Even a brief list of issues faced by the digital repositories is rather long: •
Required services and facilities: • Dynamic Service-Oriented Infrastructures (SOI) • e-Infrastructures (machines, networks, application resources) • Virtual collaborations (dynamic, on-demand, collaborative environments) • Ontologies • Grid file systems Required functionalities: • Data replication, data partitioning • Data subscription, notification • Data access (secure, uniform, prompt) • Data preservation, sustainability • Data curration, indexing, metadata • Data provenance • Conformance to open standards Security and policy issues: • Access policies (open, restricted, time-limited...) • Contracts between data producers and consumers • Intellectual property, licensing issues • Privacy issues • Quality of data, certification Networking, education and outreach challenges
Some of these issues can be addressed using existing technologies, such as Grid ones. Others still need development of new standards and new tools. Some others require decisions and regulations on various administrative levels. JISC, the UK counterpart of DEFF, presents their research findings on application of research data sets in a extensive report, summarized on http://www.rin.ac.uk/data-publication. One of the main findings is that even though there is a demand for reuse of and accessibility to data sets, these data sets are often not made available to others. On top of the lack of technical solutions, there seems to be a lack of publication of data sets and these are the two main barriers in widening the open access to data sets. Some obstacles are reported regarding the sharing of data sets, e.g. missing linking and accessing abilities, refusal to release data, inadequate metadata, need for licensing, lack of quality assurance and much more. A paper by Jane Hunter, Scientific Publication Packages .., The International Journal of Digital Curration, Issue1, Volume 1, 2006, presents a very down to earth description of the research process and related issues in data curration that points out some of the issues to be addressed by the e-Science community and libraries.

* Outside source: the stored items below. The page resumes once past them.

-- ==== Sys2Proof/Machine/Sweep.lean ====
section
/-! DEFINITION. The end of an attempt, of an exchange and of a sweep (R7 to R12), with everything that the
other blocks do at a sweep completion. -/

namespace Sys2Proof.Machine

/-! ### The completion of a sweep -/

/-- The chain controller and the cell table at a completion (R12, R22): the sweep number advances, the monitor
records are updated with their events, the table takes the snapshot, and the chain becomes IDLE; a SINGLE sweep
ends in STOPPED, and its BLEED_OFF request is served (R19). -/
def State.takeSweep (s : State) : Change :=
  let number := s.chain.sweepNumber + 1
  let count := s.config.monitorCount
  let records := updateRecords s.chain.records count number s.chain.buffer
  let chain := ({ s.chain with sweepNumber := number, records := records }).becomeIdle
  { st :=
      { s with
        chain := if chain.mode = .single then chain.stopMode.serveBleedOff else chain,
        table := s.table.takeSnapshot s.config number records s.chain.buffer },
    raised := updateEvents s.chain.records count s.chain.buffer }

/-- The thermal controller at a completion (R99, R101): the fan demand and the heater state. -/
def State.measureThermal (s : State) : State :=
  { s with
    thermal :=
      { s.thermal with
        fanDemand := fanDemandOf s.config.fanCurve s.table.aggregates.tmax,
        heaterOn := heaterAfter s.config s.table.aggregates.tmin s.thermal.heaterOn } }

/-- The connection controller at a completion, on the new snapshot: the hard-limit action (R152), else the
precharge test (R145) or the current test of a wait (R149). -/
def State.sweepConn (s : State) : ConnChange :=
  if s.table.hardLimits.flag then s.conn.emergency .hardLimit .hardLimit
  else
    match s.conn.connection with
    | .precharging .charging =>
      if prechargeTest s.config s.table then s.conn.beginClosing else .quiet s.conn
    | .opening .normal .wait => if currentTest s.config s.table.string then s.conn.endWait else .quiet s.conn
    | .opening .abort _ | .opening (.emergency _ _) _ | .opening .normal .mains | .opening .normal .neg =>
      .quiet s.conn
    | .precharging .negWait | .closing | .closed | .opened | .lockedOut _ => .quiet s.conn

/-- A sweep completion, before the blocks that follow are derived: chain and table, watch table (R87), thermal
demand, connection controller (R12, R22, R44). -/
def State.completion (s : State) : Change :=
  (s.takeSweep.andThen State.evaluateWatch).andThen fun t =>
    let u := t.measureThermal
    u.withConn u.sweepConn

/-- The chain with the last exchange's outcome in the buffer (R9, R10). -/
def State.withChain (s : State) (c : ChainState) : State := { s with chain := c }

/-! ### The end of an exchange (R9, R11, R18) -/

/-- An exchange has ended with an outcome. In ABORTING the outcome and the partial buffer are discarded, the
chain becomes IDLE and a set BLEED_OFF request is served (R18, R19). In SWEEPING the outcome is written; the
exchange with the next address begins, or, after the last configured address, the sweep completes (R11). -/
def State.endExchange (s : State) (e : Exchange) (o : ExchangeOutcome) : State :=
  if s.chain.activity = .aborting then s.withChain s.chain.endAbort.serveBleedOff
  else
    let c := s.chain.fillEntry e o
    if e.address < s.config.monitorCount then s.withChain (c.exchangeDue (e.address + 1))
    else s.settle .sweep (s.withChain c).completion

/-- An attempt has failed (R8, R9), the line being free after so much more quiet: it is retried once, unless it
failed with MONITOR_FAULT; otherwise the exchange is missed. The quiet has been computed from the divisor active as
the attempt fails, and keeps its length if a deferred divisor is applied in the same event, or the item is written
while it runs in IDLE (DESIGN CHOICE, log entry 29). -/
def State.failAttempt (s : State) (e : Exchange) (error : ErrorKind) (quiet : Nat) : State :=
  let c := s.chain.lineBusy quiet
  if e.retry = false ∧ error ≠ .monitorFault then s.withChain (c.retryDue e)
  else (s.withChain c).endExchange e (.missed error)

/-- The exchange whose reply the part awaits or receives (R1). -/
def ChainState.awaited (c : ChainState) : Option Exchange :=
  match c.link with
  | .awaitingReply => c.exchange
  | .rest => none
  | .frameDue => none
  | .sending _ => none

/-- The last expected character of a reply has come (R7, R8): the reply is accepted, or it fails with CHECK or
MONITOR_FAULT. -/
def State.endReply (s : State) (e : Exchange) (chars : List ChainChar) : State :=
  match replyVerdict e.address chars with
  | .accepted reply =>
    (s.withChain s.chain.lineQuiet).endExchange e (.good (replyValues e.address s.config.cellsPerMonitor reply))
  | .failed .check => s.failAttempt e .check (quietLeft s.chain.divisor .check true)
  | .failed .monitorFault => s.failAttempt e .monitorFault (quietLeft s.chain.divisor .monitorFault true)
  | .failed .timeout => s
  | .failed .framing => s
  | .failed .address => s
  | .incomplete => s

/-- A character of a reply shows an error (R8): FRAMING or ADDRESS. -/
def State.breakReply (s : State) (e : Exchange) (chars : List ChainChar) : State :=
  match replyVerdict e.address chars with
  | .failed .framing => s.failAttempt e .framing (quietLeft s.chain.divisor .framing true)
  | .failed .address => s.failAttempt e .address (quietLeft s.chain.divisor .address true)
  | .failed .check => s
  | .failed .monitorFault => s
  | .failed .timeout => s
  | .accepted _ => s
  | .incomplete => s

/-- The frame that is due is begun (R4, R7, R20): a broadcast BLEED_OFF frame in CLEARING, and otherwise the
exchange's READ or READ_BALANCE frame with the mask decided at this moment. -/
def State.sendDueFrame (s : State) : ChainState :=
  match s.chain.activity, s.chain.exchange with
  | .clearing, _ => s.chain.sendFrame (commandFrame broadcastAddress .bleedOff 0) 0 none
  | .sweeping, some e | .aborting, some e =>
    let mask := if e.address = 0 then 0 else s.balanceMask e.address
    s.chain.sendFrame (commandFrame e.address (if mask = 0 then .read else .readBalance) mask) mask
      (some { e with begun := true, mask := mask })
  | .sweeping, none | .aborting, none | .idle, _ => s.chain

/-- A frame is due and the line is free (R7). -/
def ChainState.mayBeginFrame (c : ChainState) : Bool := decide (c.link = .frameDue) && c.lineFree

/-- A frame is being sent. -/
def ChainState.isSending (c : ChainState) : Bool :=
  match c.link with
  | .sending _ => true
  | .rest | .frameDue | .awaitingReply => false

/-- The last character of a READ or READ_BALANCE frame has been sent (R1, R7): the line is released, and the
reply timeout runs. -/
def ChainState.awaitReply (c : ChainState) : ChainState :=
  { c with link := .awaitingReply, linkTimer := .running Length.replyTimeout, pendingMask := 0 }

/-- The broadcast BLEED_OFF frame has been sent (R7, R19): the line is free at once and the chain becomes
IDLE. -/
def ChainState.bleedOffDone (c : ChainState) : ChainState :=
  { c with lineFree := true, linkTimer := .stopped, pendingMask := 0 }.becomeIdle.serveBleedOff

end Sys2Proof.Machine
end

Recommendations to DEFF • •
DEFF chooses to position the research library community as a significant partner in the development of e-science. DEFF establishes dedicated capacity within its program agenda over time and building a shared understanding among the members of the component issues and challenges for library engagement. DEFF works actively for the generation of a community-wide cooperation/partnering for e-Science re-visioning the tasks of research libraries. DEFF consults a part time equivalent for ongoing observation within the wider range of e-Science, relevant for research libraries, keeping the level of knowledge up-todate. DEFF supports the establishment of an online resource for e-Science topic, pointing to current research, projects and resources. DEFF joins international networks and activities such as http://www.dresnet.net/related-networks to get relevant international connections regarding the topics. DEFF supports efforts on education for the research library community about scientific trends, the emergent role of data curration, characteristics of virtual organizations, relevant policy for data and research dissemination, and tools and infrastructure systems. DEFF will identify skills necessary by these developments. DEFF supports and encourages Open Data archiving, access to Open Data and other forms of e-Science initiatives that augment research material supporting publisher's so called "supplementary" material if it is Open Data (i.e. as described by Science Commons and Open Data Commons). DEFF supports case studies by research libraries on providing access to e-Science and Open Data material, especially in "small science". DEFF works towards providing access to e-Science resources through library OPACs, library websites and integrated search engines.